Is the collapse of $PH$ known to extend downward to classes in-between its levels?

Question

Contained in-between each level of the polynomial hierarchy are various complexity classes, including $\Delta_i^{\text{P}}$, $\text{DP}$, $\text{BH}_k$, and $\Sigma_i^\text{P} \cap \Pi_i^\text{P}$. For lack of better terminology, I will refer to these and any others as intermediate classes between levels $i$ and $i+1$ in the polynomial hierarchy. For the purposes of this question, assume they are the classes contained in $\Sigma_{i+1}^\text{P} \cap \Pi_{i+1}^\text{P}$ but contain $\Sigma_i^\text{P}$ and/or $\Pi_i^\text{P}$. We want to avoid including $\Sigma_{i+1}^\text{P} \cap \Pi_{i+1}^\text{P}$, if possible, as it is trivially equivalent to $\text{PH}$ if it collapses to the ${i+1}^{th}$ level.

In addition, define the following:
$\text{DP}_i = \left \{ L \cap L' : L \in \Sigma_i^\text{P} \text{ and } L' \in \Pi_i^{\text{P}} \right \}$

The above is a generalization of the class $\text{DP}$ (also written $\text{D}^\text{P}$). In this definition, $\text{DP}$ is equivalent to $\text{DP}_1$. It is considered in another cstheory.se question. It is easy to see that $\text{DP}_i \subseteq \Delta_{i+1}^{\text{P}}$ and contains both $\Sigma_i^\text{P}$ and $\Pi_i^\text{P}$.

Reference Diagram:

Question:
Suppose that the polynomial hierachy collapses to the ${i+1}^{th}$ level, but does not collapse to the $i^{th}$ level. That is, $\Sigma_{i+1}^\text{P}=\Pi_{i+1}^\text{P}$ and $\Sigma_{i}^\text{P}\neq\Pi_{i}^\text{P}$.
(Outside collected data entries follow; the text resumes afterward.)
-- ==== Sys2Proof/Machine/Ops.lean ====
section
/-! DEFINITION. The named operations over memory and registers (20_memory.md R50, R60), and taking an error
and clearing it (60_exceptions.md R284, R285, R287). -/

namespace Sys2Proof.Machine

/-! ### Memory -/

/-- The byte at an offset, if it holds a value. -/
def Memory.read (m : Memory) (a : Nat) : Option Byte :=
  (m.find? (fun c => c.1 == a)).map Prod.snd

/-- The cells of `n` bytes from offset `a` on. -/
def Memory.window (m : Memory) (a n : Nat) : Memory :=
  m.filter (fun c => decide (a ≤ c.1 ∧ c.1 < a + n))

/-- The `n` bytes from offset `a` on, if every one of them holds a value. -/
def Memory.readRange (m : Memory) (a n : Nat) : Option (List Byte) :=
  if (m.window a n).map Prod.fst = List.range' a n then some ((m.window a n).map Prod.snd) else none

/-- The cells of a byte string laid down from offset `a` on. -/
def cellsAt (a : Nat) : List Byte → Memory
  | [] => []
  | b :: bs => (a, b) :: cellsAt (a + 1) bs

/-- Memory after `bytes` are stored from offset `a` on. -/
def Memory.writeRange (m : Memory) (a : Nat) (bytes : List Byte) : Memory :=
  m.filter (fun c => decide (c.1 < a)) ++ cellsAt a bytes ++
    m.filter (fun c => decide (a + bytes.length ≤ c.1))

/-- Memory after the `n` bytes from offset `a` on lose their values (60_exceptions.md R285). -/
def Memory.eraseRange (m : Memory) (a n : Nat) : Memory :=
  m.filter (fun c => decide ¬(a ≤ c.1 ∧ c.1 < a + n))

/-! ### The address map of the storage (20_memory.md R56) -/

/-- The offset of BUF[b][0]. -/
def bufBase : BufSel → Nat
  | .A => 0x1000
  | .B => 0x1800

/-- The offset of P[s][0]. -/
def slotBase (s : Nat) : Nat := 0x2000 + 512 * s

/-- Bytes of a slot: 256 coefficients of 2 bytes. -/
def slotBytes : Nat := 512

/-- The offset of byte 0 of record `blk` of size `S`: `BUF[bs][blk*S]` (20_memory.md R60). -/
def recordBase (bs : BufSel) (blk : Blk) (S : Nat) : Nat := bufBase bs + blk.val * S

/-! ### Registers, slots and records -/

/-- `x[i]`, read as signed (00_scope.md R10). -/
def State.readX (s : State) (i : Reg) : Int := s.x[i].toInt

/-- `x[i] <- v` (00_scope.md R10). -/
def State.writeX (s : State) (i : Reg) (v : Int) : State :=
  { s with x := s.x.set i (BitVec.ofInt 32 v) }

/-- P[r], its 256 signed coefficients, if every one of them holds a value. -/
def State.readSlot (s : State) (r : Nat) : Option (List Int) :=
  (s.mem.readRange (slotBase r) slotBytes).map coeffsOfBytes

/-- `P[r] <- p`. -/
def State.writeSlot (s : State) (r : Nat) (p : List Int) : State :=
  { s with mem := s.mem.writeRange (slotBase r) (p.flatMap coeffBytes) }

/-- P[r] becomes unspecified: never-written storage (60_exceptions.md R285). -/
def State.eraseSlot (s : State) (r : Nat) : State :=
  { s with mem := s.mem.eraseRange (slotBase r) slotBytes }

/-- The bytes `BUF[bs][o .. o + n - 1]`, if every one of them holds a value. -/
def State.readBuf (s : State) (bs : BufSel) (o n : Nat) : Option (List Byte) :=
  s.mem.readRange (bufBase bs + o) n

/-- `BUF[bs][o ..] <- bytes`. -/
def State.writeBuf (s : State) (bs : BufSel) (o : Nat) (bytes : List Byte) : State :=
  { s with mem := s.mem.writeRange (bufBase bs + o) bytes }

/-- `STATUS.CMPNE <- v` (46_compare.md R270). -/
def State.writeCmpne (s : State) (v : Bool) : State := { s with cmpne := v }

/-! ### Taking an error, and clearing it -/

/-- `raise E(info)` (60_exceptions.md R284): ERR takes the code, ERRINFO takes the info of XofFail and 0 for
any other error, BUSY falls; nothing else is written. -/
def State.raise (s : State) (e : ErrCode) (info : Word) : State :=
  { s with
    err := e
    errInfo := match e with
      | .xofFail => info
      | .none | .illegalOpcode | .illegalField | .bufRange | .rejCap => 0
    busy := false }

/-- The state after a GETNOISE or GENA that ended in XofFail or RejCap: its destination slot is unspecified
(60_exceptions.md R285). -/
def State.raiseLosing (s : State) (rd : Slot) (e : ErrCode) (info : Word) : State :=
  (s.eraseSlot rd.val).raise e info

/-- CLRERR, the "return" (60_exceptions.md R287): ERR and ERRINFO become 0, CMPNE is kept. -/
def State.clearErr (s : State) : State := { s with err := .none, errInfo := 0 }

/-- A platform reset (70_reset_and_hazards.md R310): the engine is as after reset; the host's later actions,
what it has read, and the byte source, which are outside the engine, stay. -/
def State.platformReset (s : State) : State :=
  { State.reset with source := s.source, host := s.host, readData := s.readData }

end Sys2Proof.Machine
end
Can we say anything more about the relationships between these intermediate classes themselves and others in any level below $i+1$? Is there a schema for a collection of complexity classes where, for every collection, the classes are equivalent if and only if the $\text{PH}$ collapses exactly to an arbitrarily chosen level?
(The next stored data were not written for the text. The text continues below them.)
-- ==== Sys2Proof/Machine/Transform.lean ====
section
/-! DEFINITION. The transform engine: NTT and INTT (41_ntt.md). One layer of span `len` walks the groups
`start = 0, 2*len, 4*len, …` and takes one twiddle for each; inside a group it pairs position `j` of the
first `len` positions with position `j + len`. -/

namespace Sys2Proof.Machine

/-- The forward butterfly on the pair (r[j], r[j+len]) (41_ntt.md R143). -/
def fwdButterfly (z lo hi : Int) : Int × Int :=
  let t := fqmul z hi
  (lo + t, lo - t)

/-- The inverse butterfly on the pair (r[j], r[j+len]) (41_ntt.md R145). -/
def invButterfly (red : Bool) (z lo hi : Int) : Int × Int :=
  let s := lo + hi
  let d := lo - hi
  (if red then barrett s else s, fqmul z d)

/-- One layer of span `len`: one group of `2 * len` positions for each twiddle (41_ntt.md R144, R146). -/
def layer (bf : Int → Int → Int → Int × Int) (len : Nat) : List Int → List Int → List Int
  | [], _ => []
  | z :: zs, r =>
    let pairs := List.zipWith (bf z) (r.take len) ((r.drop len).take len)
    pairs.map Prod.fst ++ pairs.map Prod.snd ++ layer bf len zs (r.drop (2 * len))

/-- `n` successive twiddles of the forward ROM from index `k` on. -/
def fwdTwiddles (k n : Nat) : List Int := (List.range' k n).map zeta

/-- `n` successive twiddles of the inverse ROM from index `k` on. -/
def invTwiddles (k n : Nat) : List Int := (List.range' k n).map zetaInv

/-- The forward layer of span `len`: ZETAS indices `128/len` to `256/len - 1` (41_ntt.md R144). -/
def fwdLayer (r : List Int) (len : Nat) : List Int :=
  layer fwdButterfly len (fwdTwiddles (128 / len) (128 / len)) r

/-- The seven layers of NTT, before its final Barrett pass (41_ntt.md R144). -/
def nttLayers (r : List Int) : List Int := [128, 64, 32, 16, 8, 4, 2].foldl fwdLayer r

/-- NTT: seven layers, then Barrett on every coefficient (41_ntt.md R144). -/
def ntt (r : List Int) : List Int := (nttLayers r).map barrett

/-- One inverse layer: its span, whether it carries the Barrett reduction, and its first ZETAS_INV index. -/
structure InvLayer where
  len : Nat
  red : Bool
  first : Nat
  deriving DecidableEq, Repr

/-- The inverse layers in order: Barrett in layers 1, 3, 5, 7, and the ZETAS_INV index of each layer's first
group (41_ntt.md R146). -/
def invLayers : List InvLayer :=
  [⟨2, true, 0⟩, ⟨4, false, 64⟩, ⟨8, true, 96⟩, ⟨16, false, 112⟩, ⟨32, true, 120⟩, ⟨64, false, 124⟩,
   ⟨128, true, 126⟩]

/-- The inverse layer described by `l`. -/
def invLayer (r : List Int) (l : InvLayer) : List Int :=
  layer (invButterfly l.red) l.len (invTwiddles l.first (128 / l.len)) r

/-- INTT: seven layers, then the scale pass with ZETAS_INV[127] (41_ntt.md R146). -/
def intt (r : List Int) : List Int := (invLayers.foldl invLayer r).map (fqmul (zetaInv 127))

/-- NTT's precondition on a coefficient (41_ntt.md R144). -/
abbrev NttRange (c : Int) : Prop := -9471 ≤ c ∧ c ≤ 9471

/-- INTT's precondition on a coefficient (41_ntt.md R146). -/
abbrev InttRange (c : Int) : Prop := -16383 ≤ c ∧ c ≤ 16383

/-- NTT (41_ntt.md R144). -/
def execNtt (rd : Slot) (s : State) : Result :=
  withSlot s rd fun r => requiring (∀ c ∈ r, NttRange c) (.next (s.writeSlot rd.val (ntt r)))

/-- INTT (41_ntt.md R146). -/
def execIntt (rd : Slot) (s : State) : Result :=
  withSlot s rd fun r => requiring (∀ c ∈ r, InttRange c) (.next (s.writeSlot rd.val (intt r)))

end Sys2Proof.Machine
end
Just as a followup, suppose that the hierarchy collapsed to any particular one of these intermediate classes (such as $\Delta_{i+1}^{\text{P}}$). Depending on the class selected, do we know if this collapse must continue to extend downwards, perhaps even to the $i^{th}$ level?

The above question was partially explored and answered in a paper by Hemaspaandra et. al:
A Downward Collapse within the Polynomial Hierarchy
Does someone happen to know of additional examples not mentioned in this paper or have further intuition as to what needs to happen in order for a class to accomplish this?

Answer 1

I don't have a good answer, but in the spirit of complexity, I have some answers which suggest that a good answer may be hard to come by :).
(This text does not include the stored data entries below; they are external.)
/-- 45_codec.md R251, R253: FROMMSG runs on every readable record and coefficient 8i + j is 1665 or 0 as bit j
of byte i is 1 or 0; TOMSG runs on every readable slot with coefficients in 0..6657, is refused on any other
readable slot, and bit j of byte i is 1 exactly if coefficient 8i + j, reduced once, is in 833..2496. Source
record and source slot keep their values, and nothing but storage changes. -/
def Obligations.MessageCommands : Prop :=
  (∀ (s : State) (rd : Slot) (bs : BufSel) (blk : Blk) (m : List Byte),
    s.readBuf bs (blk.val * 32) 32 = some m →
    ∃ t p, exec (.frommsg rd bs blk) s = .next t ∧ t = { s with mem := t.mem } ∧
      t.readSlot rd.val = some p ∧ t.readBuf bs (blk.val * 32) 32 = some m ∧
      ∀ i < 32, ∀ j < 8, p.getD (8 * i + j) 0 = if (m.getD i 0).getLsbD j then 1665 else 0) ∧
  (∀ (s : State) (ra : Slot) (bs : BufSel) (blk : Blk) (p : List Int), s.readSlot ra.val = some p →
    ((∀ c ∈ p, 0 ≤ c ∧ c ≤ 6657) →
      ∃ t m, exec (.tomsg ra bs blk) s = .next t ∧ t = { s with mem := t.mem } ∧
        t.readBuf bs (blk.val * 32) 32 = some m ∧ t.readSlot ra.val = some p ∧
        SameMemoryBut (recordBase bs blk 32) 32 s t ∧
        ∀ i < 32, ∀ j < 8, ((m.getD i 0).getLsbD j = true ↔
          833 ≤ p.getD (8 * i + j) 0 % 3329 ∧ p.getD (8 * i + j) 0 % 3329 ≤ 2496)) ∧
    ((¬∀ c ∈ p, 0 ≤ c ∧ c ≤ 6657) → exec (.tomsg ra bs blk) s = .refused .contractViolation))

/-- 45_codec.md R255 to R257: TOBYTES runs on every readable slot with coefficients in 0..4095, is refused on
any other readable slot, and packs two coefficients into three bytes as R255 lays them out; FROMBYTES runs on
every readable record and reads that layout; source slot and record keep their values; nothing but storage
changes; BufRange if the record leaves its buffer. -/
def Obligations.ByteCodecCommands : Prop :=
  ∀ (s : State) (r : Slot) (bs : BufSel) (blk : Blk),
    (∀ p, (blk.val + 1) * 384 ≤ 2048 → s.readSlot r.val = some p →
      ((∀ c ∈ p, 0 ≤ c ∧ c ≤ 4095) →
        ∃ t b, exec (.tobytes r bs blk) s = .next t ∧ t = { s with mem := t.mem } ∧
          t.readBuf bs (blk.val * 384) 384 = some b ∧ t.readSlot r.val = some p ∧
          ∀ i < 128, ((b.getD (3 * i) 0).toNat : Int) = p.getD (2 * i) 0 % 256 ∧
            ((b.getD (3 * i + 1) 0).toNat : Int) =
              p.getD (2 * i) 0 / 256 + p.getD (2 * i + 1) 0 % 16 * 16 ∧
            ((b.getD (3 * i + 2) 0).toNat : Int) = p.getD (2 * i + 1) 0 / 16) ∧
      ((¬∀ c ∈ p, 0 ≤ c ∧ c ≤ 4095) → exec (.tobytes r bs blk) s = .refused .contractViolation)) ∧
    (∀ b, (blk.val + 1) * 384 ≤ 2048 → s.readBuf bs (blk.val * 384) 384 = some b →
      ∃ t p, exec (.frombytes r bs blk) s = .next t ∧ t = { s with mem := t.mem } ∧
        t.readSlot r.val = some p ∧ t.readBuf bs (blk.val * 384) 384 = some b ∧
        ∀ i < 128,
          p.getD (2 * i) 0 = (b.getD (3 * i) 0).toNat + ((b.getD (3 * i + 1) 0).toNat % 16 * 256 : Nat) ∧
          p.getD (2 * i + 1) 0 =
            ((b.getD (3 * i + 1) 0).toNat / 16 : Nat) + ((b.getD (3 * i + 2) 0).toNat * 16 : Nat)) ∧
    (¬(blk.val + 1) * 384 ≤ 2048 → exec (.tobytes r bs blk) s = .next (s.raise .bufRange 0) ∧
      exec (.frombytes r bs blk) s = .next (s.raise .bufRange 0))

/-- 45_codec.md R254, R258: FROMMSG then TOMSG gives the message back, in any slot, buffers and records;
TOBYTES then FROMBYTES the polynomial, and FROMBYTES then TOBYTES the bytes. -/
def Obligations.CodecRoundTrips : Prop :=
  ∀ (s : State) (r r' : Slot) (bs bs' : BufSel) (blk blk' : Blk),
    (∀ m, s.readBuf bs (blk.val * 32) 32 = some m →
      ∃ t u, exec (.frommsg r bs blk) s = .next t ∧ exec (.tomsg r bs' blk') t = .next u ∧
        u.readBuf bs' (blk'.val * 32) 32 = some m) ∧
    (∀ p, (blk.val + 1) * 384 ≤ 2048 → s.readSlot r.val = some p → (∀ c ∈ p, 0 ≤ c ∧ c ≤ 4095) →
      ∃ t u, exec (.tobytes r bs blk) s = .next t ∧ exec (.frombytes r' bs blk) t = .next u ∧
        u.readSlot r'.val = some p) ∧
    (∀ b, (blk.val + 1) * 384 ≤ 2048 → s.readBuf bs (blk.val * 384) 384 = some b →
      ∃ t u, exec (.frombytes r bs blk) s = .next t ∧ exec (.tobytes r bs blk) t = .next u ∧
        u.readBuf bs (blk.val * 384) 384 = some b)

/-! ### The comparator (46_compare.md) -/

/-- 46_compare.md R270: CTCMP runs whenever the compared bytes hold values; CMPNE becomes 0 exactly if every
compared pair is equal, and nothing else is written; len above 2048 raises BufRange. -/
def Obligations.CtcmpCommand : Prop :=
  ∀ (s : State) (len : Fin 4096),
    (∀ a b, len.val ≤ 2048 → s.readBuf .A 0 len.val = some a → s.readBuf .B 0 len.val = some b →
      ∃ t, exec (.ctcmp len) s = .next t ∧ t = { s with cmpne := t.cmpne } ∧
        (t.cmpne = false ↔ ∀ i < len.val, a.getD i 0 = b.getD i 0)) ∧
    (¬len.val ≤ 2048 → exec (.ctcmp len) s = .next (s.raise .bufRange 0))

/-! ### Frames -/

/-- 10_state.md R21, 40_reduction.md R112, R114, R116, R118, 42_basemul.md R172: the scalar commands change
their destination register, BASEMUL its pair, and nothing else at all. -/
def Obligations.ScalarCommandsFrame : Prop :=
  ∀ (s t : State) (rd ra rb : Reg),
    (∀ i ∈ [Instr.montred rd ra, .barrett rd ra, .csubq rd ra, .montmul rd ra rb], exec i s = .next t →
      (∀ r, r ≠ rd → t.x[r] = s.x[r]) ∧ t.seed = s.seed ∧ SameStatus s t ∧ SameOutside s t ∧
      ∀ a, t.mem.read a = s.mem.read a) ∧
    (∀ (neg : Bool) (zi : Fin 128), (Instr.basemul rd ra rb neg zi).wellFormed = true →
      exec (.basemul rd ra rb neg zi) s = .next t →
      (∀ r : Reg, r ≠ rd → r.val ≠ rd.val + 1 → t.x[r] = s.x[r]) ∧ t.seed = s.seed ∧ SameStatus s t ∧
      SameOutside s t ∧ ∀ a, t.mem.read a = s.mem.read a)

/-- 10_state.md R38: the commands that write a slot or a record, the samplers apart, change those bytes and
nothing else at all. -/
def Obligations.StoringCommandsFrame : Prop :=
  ∀ (s t : State) (i : Instr), i.wellFormed = true → i.writesX = false → i.writesCmpne = false →
    i.usesPort = false → exec i s = .next t →
    t.x = s.x ∧ t.seed = s.seed ∧ SameStatus s t ∧ SameOutside s t ∧
      SameMemoryBut i.storeRange.1 i.storeRange.2 s t

/-- 43_sampler.md R200, R205, 60_exceptions.md R285: whatever its outcome, a GETNOISE or GENA changes no byte
outside its destination slot, no register, not SEED, not CMPNE. -/
def Obligations.SamplersFrame : Prop :=
  ∀ (s t : State) (i : Instr), i.usesPort = true → exec i s = .next t →
    t.x = s.x ∧ t.seed = s.seed ∧ t.cmpne = s.cmpne ∧ t.host = s.host ∧ t.readData = s.readData ∧
      SameMemoryBut i.storeRange.1 i.storeRange.2 s t

/-- 10_state.md R21, R24, R27, R38: over all commands, well formed or not: only the scalar commands write x,
only CTCMP writes CMPNE, none writes SEED, only the samplers make requests, and none stores outside its
destination. -/
def Obligations.AccessTable : Prop :=
  ∀ (s t : State) (i : Instr), exec i s = .next t →
    t.seed = s.seed ∧ t.host = s.host ∧ t.readData = s.readData ∧
      (i.writesX = false → t.x = s.x) ∧ (i.writesCmpne = false → t.cmpne = s.cmpne) ∧
      (i.usesPort = false → t.source = s.source) ∧
      SameMemoryBut i.storeRange.1 i.storeRange.2 s t
end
1. Note that the generalized version of Ladner's Theorem implies that there are infinitely many poly-time degrees strictly in between $\mathsf{\Sigma_i P}$ and any poly-time degree strictly above it. In particular, if the hierarchy collapses to the $i+1$-st level but not the $i$-th, then there are infinitely many p-degrees between $\mathsf{\Sigma_i P}$ and $\mathsf{\Sigma_{i+1} P} \cap \mathsf{\Pi_{i+1} P}=\mathsf{\Sigma_{i+1} P}$.

2. If I recall correctly, constructing an oracle for which $\mathsf{PH}$ looks like the arithmetic hierarchy is still an open problem. By "looks like the arithmetic hierarchy," I mean that $\mathsf{PH}$ does not collapse, and $\mathsf{\Sigma_{k} P} \cup \mathsf{\Pi_k P} \subsetneq \mathsf{\Delta_{k+1} P} = \mathsf{\Sigma_{k+1} P} \cap \mathsf{\Pi_{k+1} P}$ for all $k$. This at least suggests that the answer to your question may not be known.

3. Ker-I Ko gives oracles in which he separates the levels of $\mathsf{BPH}$ from those of $\mathsf{PH}$. As these two hierarchies intertwine one another, this gives you at least some information about relativizable collapses of problems between the levels of $\mathsf{PH}$.

4. This next reference is the wrong direction, but you might also be interested in the result and its techniques. Chang and Kadin showed that if the Boolean hierarchy (which lives entirely below the second level of $\mathsf{PH}$, but extends $\mathsf{DP}$ to a whole hierarchy) collapses to its $k$-th level then $\mathsf{PH}$ collapses to the $k$-th level of the Boolean hierarchy over $\mathsf{\Sigma_2 P}$.